### DATASET RECORDS
-- ==== Sys2Proof/Word.lean ====
section
/-!
DEFINITION. The bit-level words of the block (00, Numbers and units; 17, R443) and the shape of its sparse
tables: a list of key and value pairs with strictly rising keys and no entry equal to the default.
-/
namespace Sys2Proof

/-- A register's 32 bits (R443). -/
abbrev Word := BitVec 32

/-- One byte. -/
abbrev Byte := BitVec 8

/-- A sparse table: keys strictly rising, no entry equal to the table's default value. -/
abbrev NMap (α : Type) := List (Nat × α)

end Sys2Proof
end

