/-- A HELLO message of the link-up exchange (Table 09-13). -/
structure Hello where
  version : Nat
  serial : Nat
  device : Nat
  port : Nat
  nonce : List Byte
  ecdh : List Byte
  chain : List Byte
deriving DecidableEq, Repr

/-- A HELLO as its frame came (R239, R258). -/
structure HelloFrame where
  arrival : Arrival
  hello : Hello
deriving DecidableEq, Repr

/-- A SIGN as its frame came: the 96 bytes of its signature (R239, R259). -/
structure SignFrame where
  arrival : Arrival
  signature : List Byte
deriving DecidableEq, Repr

/-- A load record (Table 10-1). -/
structure LoadRecord where
  chain : Nat
  kind : Nat
  xor : Bool
  keeper : Nat
  len : Nat
  offset : Nat
  number : Nat
  payload : List Byte
deriving DecidableEq, Repr

/-- How a completion of a device read of host memory ended (R290). -/
inductive HostRead where
  | ok (data : List Byte)
  | unsupported
  | aborted
  | poisoned
deriving DecidableEq, Repr

/-- What a frame on an Ethernet-mode port carries (Table 08-7). -/
inductive EthBody where
  | pause
  | arpRequest (target : Nat)
  | neighbourSolicit (target : Nat)
  | fragment
  | tcp
  | rdma
  | icmp
  | ipOptions
  | udp (dstIp dstPort srcIp : Nat) (v6 : Bool)
  | other
deriving DecidableEq, Repr

/-- A frame received on an Ethernet-mode port (R228): its length, whether its FCS is right, its destination MAC
address, the VLAN IDs of its tags, its sender's MAC address and what it carries. -/
structure EthFrame where
  len : Nat
  fcsOk : Bool
  dstMac : Nat
  vlans : List Nat
  srcMac : Nat
  body : EthBody
deriving DecidableEq, Repr

/-- An IEEE 1588 message as the slave-only clock uses it (R345): its domain, clockClass and, for a Sync pair, whether it is
one-step, the master's TAI (s, ns) and the receive timestamp; for a delay exchange, its mechanism (peer or end-to-end) and four
timestamps. Timestamps of the device are at its pins, in 0.25 ns of its own time (R230); so are those of a delay exchange. -/
inductive PtpMsg where
  | announce (domain clockClass : Nat)
  | sync (domain clockClass : Nat) (oneStep : Bool) (sec ns : Nat) (rx : Int)
  | delay (domain : Nat) (peer : Bool) (t1 t2 t3 t4 : Int)
deriving DecidableEq, Repr

/-- A PTP message as it came: the transport that carried it, as PTP_CFG numbers them, and what it says (R228, R345). -/
structure PtpFrame where
  transport : Fin 3
  msg : PtpMsg
deriving DecidableEq, Repr

/-- A tile datagram (Table 12-3) with the UDP fields R323 checks. -/
structure Tile where
  dstIp : Nat
  dstPort : Nat
  srcIp : Nat
  v6 : Bool
  magic : Nat
  version : Nat
  sensor : Nat
  len : Nat
  exposure : Nat
  index : Nat
  count : Nat
  crc : Word
  sec : Nat
  ns : Nat
  payload : List Byte
deriving DecidableEq, Repr

/-- A received IDLE unit's bytes, or a frame of a reserved type (R236). -/
inductive IdleUnit where
  | unit (bytes : List Byte)
  | reserved (type : Nat)
deriving DecidableEq, Repr

/-- A Trestle frame as received (Tables 16-2 and 16-3): whether its FCS verified and its fields. -/
structure TrsHead where
  fcsOk : Bool
  lenOk : Bool
  reservedOk : Bool
  dst : Nat
  src : Nat
  seq : Nat
deriving DecidableEq, Repr

/-- What an adaptation loop sets on one lane (Table 08-4). -/
inductive Adapt where
  | ctle (code : Nat)
  | dfe (t1 t2 t3 : Int)
  | slicer (a b c : Int)
deriving DecidableEq, Repr

/-- A scrubber's memory: a cluster's scratchpad or a quarter store (R202, R204). -/
inductive ScrubUnit where
  | cluster (c : Fin 512)
  | quarter (q : Fin 4)
deriving DecidableEq, Repr

/-- The source a time reference loss or qualification names (R347, Table 13-5). -/
inductive TimeSource where
  | pps
  | ptp14
  | ptp15
  | tenMhz
deriving DecidableEq, Repr

/-- One firmware copy as the boot SPI master read and checked it (R435). -/
structure FwCopy where
  headerOk : Bool
  keyOk : Bool
  secureOk : Bool
  sigOk : Bool
  digestOk : Bool
  version : Nat
deriving DecidableEq, Repr

/-- What SFDP discovery found (R433): signature, density in MiB, fast-read widths and Quad Enable method. -/
structure Sfdp where
  sigOk : Bool
  mib : Nat
  has144 : Bool
  has114 : Bool
  quadEnable : Nat
deriving DecidableEq, Repr

/-- What BIST found (R369): the faulty clusters by physical number, and whether hub SRAM, a quarter-store bank or a
handle table is faulty. -/
structure Bist where
  badClusters : List (Fin 544)
  fatal : Bool
deriving DecidableEq, Repr

/-- The steps of a tear-safe tag commit at which the field may collapse (Table 16-10). -/
inductive TearPoint where
  | command
  | erase
  | program
  | counter
  | reply
deriving DecidableEq, Repr
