/-- Registers of the HDL page. -/
def regsHdl : List RegDef :=
  [⟨0x040, 1, 4, .rw, 0x0, 0x3FF, 0x3FF, 0x0, .none, false⟩,
   ⟨0x044, 4, 4, .rw, 0x0, 0xFFFFFFFF, 0xFFFFFFFF, 0x0, .none, false⟩,
   ⟨0x054, 1, 4, .wo, 0x0, 0x0, 0x0, 0x0, .none, false⟩,
   ⟨0x058, 1, 4, .ro, 0x0, 0xF3, 0x0, 0x0, .none, false⟩]

/-- The registers of a page type. -/
def regsOf (p : PageType) : List RegDef :=
  match p with
  | .err => regsErr
  | .spn => regsSpn
  | .tck => regsTck
  | .fab => regsFab
  | .wld => regsWld
  | .hst => regsHst
  | .slt => regsSlt
  | .xlt => regsXlt
  | .ing => regsIng
  | .pub => regsPub
  | .ldg => regsLdg
  | .prv => regsPrv
  | .tim => regsTim
  | .pwr => regsPwr
  | .saf => regsSaf
  | .trs => regsTrs
  | .spi => regsSpi
  | .btf => regsBtf
  | .tag => regsTag
  | .hsq => regsHsq
  | .prt => regsPrt
  | .qst => regsQst
  | .clu => regsClu
  | .tgp => regsTgp
  | .ten => regsTen
  | .vec => regsVec
  | .seq => regsSeq
  | .spd => regsSpd
  | .hdl => regsHdl

/-- The register at an offset of a page, 0x040 or above (R443). -/
def regAt (p : PageType) (off : Nat) : Option RegDef :=
  (regsOf p).find? (fun r => decide (r.off ≤ off) && decide (off < r.off + r.count * r.step) && (off - r.off) % r.step == 0)

/-- A register by its page type and offset. -/
structure Reg where
  page : PageType
  off : Nat
deriving DecidableEq, Repr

### YOUR ASSIGNMENT
Restate word for word the lines in the material above from the one with "number : Nat" to the one with "(Table 08-7). -/"; both of those lines count, and nothing else does.

### EXERCISE ANSWER
  number : Nat
  payload : List Byte
deriving DecidableEq, Repr

/-- How a completion of a device read of host memory ended (R290). -/
inductive HostRead where
  | ok (data : List Byte)
  | unsupported
  | aborted
  | poisoned
deriving DecidableEq, Repr

/-- What a frame on an Ethernet-mode port carries (Table 08-7). -/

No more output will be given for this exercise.